Teatro de lo absurdo
- Rafael Montes Gómez
Este es un género dramático que abarca obras escritas entre las décadas del ´40 y ‘70, dando estos dramaturgos expresión al concepto fundamental de Albert Camus: la vida es inherentemente absurda. Aunque prevalece lo absurdo, se rige por los mismos principios existencialistas. Su característica principal es que no hay secuencia dramática, los diálogos son repetitivos y sus tramas carecen de significado creando una atmósfera onírica.

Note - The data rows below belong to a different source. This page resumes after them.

-- ==== Sys2Proof/Laws/Table.lean ====
section
/-! SUPPORT. Laws/Table.lean: what the changes of a sector record keep (recOk, SectorTable.wf): the four counts go on
adding to 32 and the faulty set stays in order inside its sector. -/

namespace Sys2Proof.Machine

/-- A list in strict order inside one sector has at most 32 members. -/
theorem faulty_length_le (n : Nat) (l : List Nat) (hs : l.Pairwise (· < ·)) (hm : ∀ c ∈ l, sectorOf c = n) :
    l.length ≤ 32 := by
  have hnd : l.Nodup := hs.imp (fun h => Nat.ne_of_lt h)
  have hsub : l.toFinset ⊆ Finset.Ico (n * 32) (n * 32 + 32) := by
    intro c hc
    have := hm c (List.mem_toFinset.mp hc)
    simp only [sectorOf, Config.cellsPerSector] at this
    rw [Finset.mem_Ico]
    omega
  have := Finset.card_le_card hsub
  rwa [List.toFinset_card_of_nodup hnd, Nat.card_Ico, Nat.add_sub_cancel_left] at this

/-! ### Changes of one record -/

theorem recOk_blankToDead (n c : Nat) (r : SectorRec) (h : recOk n r) : recOk n (blankToDead c r) := by
  unfold blankToDead
  split
  · exact h
  · refine ⟨?_, h.2⟩
    have := h.1
    rename_i hn
    simp only [not_or] at hn
    dsimp only
    omega

theorem recOk_deadToLive (n c : Nat) (r : SectorRec) (h : recOk n r) : recOk n (deadToLive c r) := by
  unfold deadToLive
  split
  · exact h
  · refine ⟨?_, h.2⟩
    have := h.1
    rename_i hn
    simp only [not_or] at hn
    dsimp only
    omega

theorem recOk_liveToDead (n c : Nat) (r : SectorRec) (h : recOk n r) : recOk n (liveToDead c r) := by
  unfold liveToDead
  split
  · exact h
  · refine ⟨?_, h.2⟩
    have := h.1
    rename_i hn
    simp only [not_or] at hn
    dsimp only
    omega

theorem recOk_wornRec (n : Nat) (r : SectorRec) (h : recOk n r) : recOk n (wornRec r) := by
  refine ⟨?_, h.2.1, h.2.2.1, le_rfl⟩
  have := faulty_length_le n r.faulty h.2.1 h.2.2.1
  simp only [wornRec]
  omega

theorem orderedInsert_strict (c : Nat) (l : List Nat) (hs : l.Pairwise (· < ·)) (hc : c ∉ l) :
    (List.orderedInsert (· ≤ ·) c l).Pairwise (· < ·) := by
  induction l with
  | nil => simp
  | cons m t ih =>
    have h := List.pairwise_cons.mp hs
    simp only [List.mem_cons, not_or] at hc
    rw [List.orderedInsert_cons]
    split
    · refine List.pairwise_cons.mpr ⟨fun p hp => ?_, hs⟩
      rcases List.mem_cons.mp hp with rfl | hp
      · omega
      · exact lt_of_le_of_lt ‹_› (h.1 p hp)
    · refine List.pairwise_cons.mpr ⟨fun p hp => ?_, ih h.2 hc.2⟩
      rcases (List.mem_orderedInsert _).mp hp with rfl | hp
      · omega
      · exact h.1 p hp

theorem takeFrom_spec (a b : Bool) (r r' : SectorRec) (h : takeFrom a b r = some r') :
    r'.blank + r'.live + r'.dead + 1 = r.blank + r.live + r.dead ∧ r'.faulty = r.faulty ∧ r'.faultyCount = r.faultyCount := by
  unfold takeFrom at h
  split at h
  · injection h with h
    subst h
    exact ⟨by simp only; omega, rfl, rfl⟩
  · split at h
    · injection h with h
      subst h
      exact ⟨by simp only; omega, rfl, rfl⟩
    · split at h
      · injection h with h
        subst h
        exact ⟨by simp only; omega, rfl, rfl⟩
      · split at h
        · injection h with h
          subst h
          exact ⟨by simp only; omega, rfl, rfl⟩
        · split at h
          · injection h with h
            subst h
            exact ⟨by simp only; omega, rfl, rfl⟩
          · cases h

theorem recOk_joinFaulty (a b : Bool) (c : Nat) (r : SectorRec) (h : recOk (sectorOf c) r) :
    recOk (sectorOf c) (joinFaulty a b c r) := by
  unfold joinFaulty
  split
  · exact h
  · split
    · rename_i r' hr
      obtain ⟨h1, -, -⟩ := takeFrom_spec a b r r' hr
      refine ⟨?_, orderedInsert_strict c _ h.2.1 ‹_›, fun x hx => ?_, ?_⟩
      · have := h.1
        dsimp only
        omega
      · rcases (List.mem_orderedInsert _).mp hx with rfl | hx
        · rfl
        · exact h.2.2.1 x hx
      · have := h.2.2.2
        simp only [insertFaulty, List.orderedInsert_length]
        omega
    · exact h

theorem recOk_noteFaulty (c : Nat) (r : SectorRec) (h : recOk (sectorOf c) r) : recOk (sectorOf c) (noteFaulty c r) := by
  unfold noteFaulty
  split
  · exact h
  · refine ⟨h.1, orderedInsert_strict c _ h.2.1 ‹_›, fun x hx => ?_, ?_⟩
    · rcases (List.mem_orderedInsert _).mp hx with rfl | hx
      · rfl
      · exact h.2.2.1 x hx
    · have := h.2.2.2
      simp only [insertFaulty, List.orderedInsert_length]
      omega

/-- R175: the faulty set after a cell is found faulty. -/
theorem mem_noteFaulty (c x : Nat) (r : SectorRec) : x ∈ (noteFaulty c r).faulty ↔ x = c ∨ x ∈ r.faulty := by
  unfold noteFaulty
  split
  · exact ⟨.inr, fun h => h.elim (fun e => e ▸ ‹_›) id⟩
  · exact List.mem_orderedInsert _

/-- R67: the faulty set after a FAILED operation on a cell of a sector with a dead cell to give. -/
theorem mem_joinFaulty (a b : Bool) (c x : Nat) (r : SectorRec) (hd : r.dead ≠ 0) :
    x ∈ (joinFaulty a b c r).faulty ↔ x = c ∨ x ∈ r.faulty := by
  unfold joinFaulty
  split
  · exact ⟨.inr, fun h => h.elim (fun e => e ▸ ‹_›) id⟩
  · have : ∃ r', takeFrom a b r = some r' := by
      unfold takeFrom
      split
      · exact ⟨_, rfl⟩
      · split
        · exact ⟨_, rfl⟩
        · exact ⟨_, rfl⟩
    obtain ⟨r', hr'⟩ := this
    rw [hr']
    exact List.mem_orderedInsert _

theorem recOk_clearedRec (n : Nat) (r : SectorRec) (h : recOk n r) : recOk n (clearedRec r) := by
  unfold clearedRec
  have := h.1
  simp only
  split <;> refine ⟨?_, h.2⟩ <;> simp only <;> omega

theorem recOk_epochRec (n epoch : Nat) (f : HeaderFound) (r : SectorRec) (h : recOk n r) :
    recOk n (epochRec epoch f r) := by
  unfold epochRec
  split
  · split <;> exact h
  all_goals exact h

theorem recOk_headerRec (n : Nat) (f : HeaderFound) (r : SectorRec) (h : recOk n r) : recOk n (headerRec f r) := by
  unfold headerRec
  split <;> exact h

theorem recOk_all_blank (n : Nat) (r : SectorRec) (h1 : r.blank = 32) (h2 : r.live = 0) (h3 : r.dead = 0)
    (h4 : r.faultyCount = 0) (h5 : r.faulty = []) : recOk n r := by
  rw [recOk, h1, h2, h3, h4, h5]
  simp

theorem recOk_all_dead (n : Nat) (r : SectorRec) (h1 : r.blank = 0) (h2 : r.live = 0) (h3 : r.dead = 32)
    (h4 : r.faultyCount = 0) (h5 : r.faulty = []) : recOk n r := by
  rw [recOk, h1, h2, h3, h4, h5]
  simp

theorem recOk_resetRec (n : Nat) : recOk n resetRec := recOk_all_dead n resetRec rfl rfl rfl rfl rfl

/-- The 32 cells of a sector, parted by membership, are 32. -/
theorem filter_three_le (l F : List Nat) (p q : Nat → Bool) (hF : F.Nodup) (hl : l.Nodup)
    (hm : ∀ c ∈ F, c ∈ l) (hp : ∀ c, p c = true → q c = false) :
    (l.filter fun c => p c && !F.contains c).length + (l.filter fun c => q c && !F.contains c).length + F.length ≤
      l.length := by
  have h1 : ((l.filter fun c => p c && !F.contains c) ++ (l.filter fun c => q c && !F.contains c) ++ F).Nodup := by
    rw [List.nodup_append', List.nodup_append']
    refine ⟨⟨hl.filter _, hl.filter _, ?_⟩, hF, ?_⟩
    · intro c hc hd
      simp only [List.mem_filter, Bool.and_eq_true] at hc hd
      have := hp c hc.2.1
      simp_all
    · intro c hc hd
      simp only [List.mem_append, List.mem_filter, Bool.and_eq_true, Bool.not_eq_true'] at hc
      rcases hc with hc | hc <;> simp_all
  have h2 := (List.subperm_of_subset h1 (l₂ := l) (fun c hc => by
    simp only [List.mem_append, List.mem_filter] at hc
    rcases hc with (hc | hc) | hc
    · exact hc.1
    · exact hc.1
    · exact hm c hc)).length_le
  simpa [List.length_append, Nat.add_assoc] using h2

theorem cellsOf_length (n : Nat) : (cellsOf n).length = 32 := by simp [cellsOf, Config.cellsPerSector]

theorem cellsOf_nodup (n : Nat) : (cellsOf n).Nodup := by
  refine List.Nodup.map ?_ List.nodup_range
  intro a b h
  simpa using h

theorem mem_cellsOf (n c : Nat) (h : sectorOf c = n) : c ∈ cellsOf n := by
  simp only [sectorOf, cellsOf, Config.cellsPerSector] at *
  rw [List.mem_map]
  exact ⟨c % 32, by rw [List.mem_range]; omega, by omega⟩

theorem recOk_countedRec (n : Nat) (index : List IndexEntry) (o : Option Nat) (cursor : Nat) (r : SectorRec)
    (h : recOk n r) : recOk n (countedRec index o cursor n r) := by
  unfold countedRec
  split
  · exact recOk_wornRec n r h
  · refine ⟨?_, h.2.1, h.2.2.1, le_rfl⟩
    have hnd : r.faulty.Nodup := h.2.1.imp (fun h => Nat.ne_of_lt h)
    have hm : ∀ c ∈ r.faulty, c ∈ cellsOf n := fun c hc => mem_cellsOf n c (h.2.2.1 c hc)
    have key := filter_three_le (cellsOf n) r.faulty (fun c => isNamed c index)
      (fun c => decide (cursor ≤ c % 32) && !(isNamed c index)) hnd (cellsOf_nodup n) hm
      (fun c hc => by simp [hc])
    have hlen := cellsOf_length n
    simp only [Bool.and_assoc] at *
    split <;> omega

/-- R67: where the faulty count is the size of the faulty set, it stays so. -/
theorem recExact_joinFaulty (a b : Bool) (c : Nat) (r : SectorRec) (h : recExact r) : recExact (joinFaulty a b c r) := by
  unfold joinFaulty
  split
  · exact h
  · split
    · simpa [recExact, insertFaulty, List.orderedInsert_length] using h
    · exact h

theorem recExact_countedRec (n : Nat) (index : List IndexEntry) (o : Option Nat) (cursor : Nat) (r : SectorRec) :
    recExact (countedRec index o cursor n r) := by
  unfold countedRec
  split <;> rfl

theorem recExact_clearedRec (r : SectorRec) (h : recExact r) : recExact (clearedRec r) := by
  unfold clearedRec
  dsimp only
  split <;> exact h

theorem recExact_epochRec (epoch : Nat) (f : HeaderFound) (r : SectorRec) (h : recExact r) :
    recExact (epochRec epoch f r) := by
  unfold epochRec
  split
  · split <;> exact h
  all_goals exact h

/-- A change of a record of sector `n` that keeps it sound, and its faulty count exact. -/
abbrev RecKeeps (n : Nat) (f : SectorRec → SectorRec) : Prop :=
  ∀ r, (recOk n r → recOk n (f r)) ∧ (recExact r → recExact (f r))

theorem recKeeps_blankToDead (c n : Nat) : RecKeeps n (blankToDead c) := fun r =>
  ⟨recOk_blankToDead n c r, fun h => by unfold blankToDead; split <;> exact h⟩

theorem recKeeps_deadToLive (c n : Nat) : RecKeeps n (deadToLive c) := fun r =>
  ⟨recOk_deadToLive n c r, fun h => by unfold deadToLive; split <;> exact h⟩

theorem recKeeps_liveToDead (c n : Nat) : RecKeeps n (liveToDead c) := fun r =>
  ⟨recOk_liveToDead n c r, fun h => by unfold liveToDead; split <;> exact h⟩

theorem recKeeps_wornRec (n : Nat) : RecKeeps n wornRec := fun r => ⟨recOk_wornRec n r, fun _ => rfl⟩

theorem recKeeps_headerRec (n : Nat) (f : HeaderFound) : RecKeeps n (headerRec f) := fun r =>
  ⟨recOk_headerRec n f r, fun h => by unfold headerRec; split <;> exact h⟩

/-! ### Changes of the table -/

/-- Records that are each exact make an exact table. -/
theorem exact_of_mem (t : SectorTable) (h : ∀ r ∈ t.recs, recExact r) : t.exact := by
  intro n _
  rw [List.getD_eq_getElem?_getD]
  cases hn : t.recs[n]? with
  | none => rfl
  | some r => exact h r (List.mem_of_getElem? hn)

theorem exact_mem (t : SectorTable) (hl : t.recs.length = Config.sectors) (h : t.exact) : ∀ r ∈ t.recs, recExact r := by
  intro r hr
  obtain ⟨i, hi, rfl⟩ := List.getElem_of_mem hr
  have := h i (by omega)
  rwa [List.getD_eq_getElem?_getD, List.getElem?_eq_getElem hi] at this

/-- A change of one record that keeps it exact keeps the table exact. -/
theorem exact_modify (t : SectorTable) (n : Nat) (f : SectorRec → SectorRec) (hf : ∀ r, recExact r → recExact (f r))
    (h : t.exact) : ({ t with recs := t.recs.modify n f } : SectorTable).exact := by
  intro m hm
  have := h m hm
  simp only [List.getD_eq_getElem?_getD, List.getElem?_modify] at *
  cases hm' : t.recs[m]? with
  | none => rfl
  | some r =>
    rw [hm'] at this
    simp only [Option.map_eq_map, Option.map_some, Option.getD_some] at *
    split
    · exact hf r this
    · exact this

/-- A change of every record that keeps each exact keeps the table exact. -/
theorem exact_mapIdx (t : SectorTable) (f : Nat → SectorRec → SectorRec) (hf : ∀ n r, recExact r → recExact (f n r))
    (cursor : Nat) (q : List Nat) (cl : List Claim) (h : t.exact) :
    ({ recs := t.recs.mapIdx f, cursor := cursor, queue := q, claims := cl, sel := t.sel } : SectorTable).exact := by
  intro m hm
  have := h m hm
  simp only [List.getD_eq_getElem?_getD, List.getElem?_mapIdx] at *
  cases hm' : t.recs[m]? with
  | none => rfl
  | some r =>
    rw [hm'] at this
    exact hf m r this

theorem exact_map (t : SectorTable) (f : SectorRec → SectorRec) (hf : ∀ r, recExact r → recExact (f r))
    (cursor : Nat) (q : List Nat) (cl : List Claim) (h : t.exact) :
    ({ recs := t.recs.map f, cursor := cursor, queue := q, claims := cl, sel := t.sel } : SectorTable).exact := by
  have := exact_mapIdx t (fun _ => f) (fun _ => hf) cursor q cl h
  have e : t.recs.mapIdx (fun _ => f) = t.recs.map f := by
    apply List.ext_getElem <;> simp
  rwa [e] at this

theorem recs_getD_modify (l : List SectorRec) (n m : Nat) (f : SectorRec → SectorRec) (hm : m < l.length) :
    (l.modify n f).getD m resetRec = if n = m then f (l.getD m resetRec) else l.getD m resetRec := by
  simp only [List.getD_eq_getElem?_getD, List.getElem?_modify, List.getElem?_eq_getElem hm, Option.map_eq_map,
    Option.map_some, Option.getD_some]

/-- A change of one record that keeps it sound keeps the table sound. -/
theorem wf_modify (t : SectorTable) (n : Nat) (f : SectorRec → SectorRec) (hf : ∀ r, recOk n r → recOk n (f r))
    (h : t.wf) : ({ t with recs := t.recs.modify n f } : SectorTable).wf := by
  refine ⟨by simpa using h.1, fun m hm => ?_, h.2.2⟩
  show recOk m ((t.recs.modify n f).getD m resetRec)
  rw [recs_getD_modify _ _ _ _ (by rw [h.1]; exact hm)]
  have := h.2.1 m hm
  split
  · subst_vars
    exact hf _ this
  · exact this

/-- A change of every record that keeps each sound keeps the table sound. -/
theorem wf_mapIdx (t : SectorTable) (f : Nat → SectorRec → SectorRec) (hf : ∀ n r, recOk n r → recOk n (f n r))
    (cursor : Nat) (q : List Nat) (cl : List Claim) (hc : cursor ≤ 32) (h : t.wf) :
    ({ recs := t.recs.mapIdx f, cursor := cursor, queue := q, claims := cl, sel := t.sel } : SectorTable).wf := by
  refine ⟨by simpa using h.1, fun m hm => ?_, hc, h.2.2.2⟩
  have hm' : m < t.recs.length := by rw [h.1]; exact hm
  show recOk m ((t.recs.mapIdx f).getD m resetRec)
  have := h.2.1 m hm
  simp only [List.getD_eq_getElem?_getD, List.getElem?_mapIdx, List.getElem?_eq_getElem hm', Option.map_some,
    Option.getD_some] at *
  exact hf m _ this

theorem wf_map (t : SectorTable) (f : SectorRec → SectorRec) (hf : ∀ n r, recOk n r → recOk n (f r))
    (cursor : Nat) (q : List Nat) (cl : List Claim) (hc : cursor ≤ 32) (h : t.wf) :
    ({ recs := t.recs.map f, cursor := cursor, queue := q, claims := cl, sel := t.sel } : SectorTable).wf := by
  have := wf_mapIdx t (fun _ => f) hf cursor q cl hc h
  have e : t.recs.mapIdx (fun _ => f) = t.recs.map f := by
    apply List.ext_getElem <;> simp
  rwa [e] at this

theorem resetTable_exact : resetTable.exact :=
  exact_of_mem _ fun r hr => by rw [List.eq_of_mem_replicate hr]; rfl

theorem resetTable_wf : resetTable.wf := by
  refine ⟨by simp [resetTable], fun n hn => ?_, by simp [resetTable], by simp [resetTable]⟩
  have : resetTable.recs.getD n resetRec = resetRec := by
    simp only [resetTable, List.getD_eq_getElem?_getD, List.getElem?_replicate]
    split <;> rfl
  rw [this]
  exact recOk_resetRec n

end Sys2Proof.Machine
end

Definitivamente, hay que saber mucho del teatro del absurdo para interpretar la actuación de los personajes que pretenden llegar al Palacio de las Garzas y la actual coyuntura política panameña. Nuestros experimentados dramaturgos locales nos ofrecen unas escenas tan disímiles que harían sonrojar al mismísimo Martin Esslin. Entre ellas, un toro impele al alcalde a recoger las toneladas de basura que impávidas flanquean toda la ciudad, en lugar de orondos paseos ecuestres. El indignado riposta al otrora amigo, protector y postulante, desagraviándolo al no invitarlo a un festín gastronómico cuyo huésped de honor es el embajador norteamericano. Tras lucir su mejor rostro municipal, enrostra más del mismo chocolate al vacuno, dejando entrever ante las cámaras el legado de la visa cancelada.
La madre de todo el drama es aquella escena donde aparecen unos “hackers” que borran todo el archivo del sitio web de la Asamblea Nacional y, en su lugar, colocan la flameante bandera de las barras y las estrellas con el mensaje “Nuestros ojos están encima de ti”. Si fuese real, el mensaje haría orinarse a más de un ensombrerado, pero no es más que teatro de lo absurdo de algunos copartidarios. Luego, ante la triste caricatura de oposición que entona su pindín favorito: “Yo no me bajo del caballo”, después de la noche de los cuchillos largos y concluido todo ese “freak show”, se lamerán las heridas y a paso militar, todos en unión monolítica apoyarán con todos los hierros a su candidato de consenso. ¡Cuidado, es una candidata!, y sin necesidad de los usuarios del volkswagen.
Ante esta triste realidad, aunque sufrí mucho con el noriegato, debo confesar que hay perredé pa’ rato.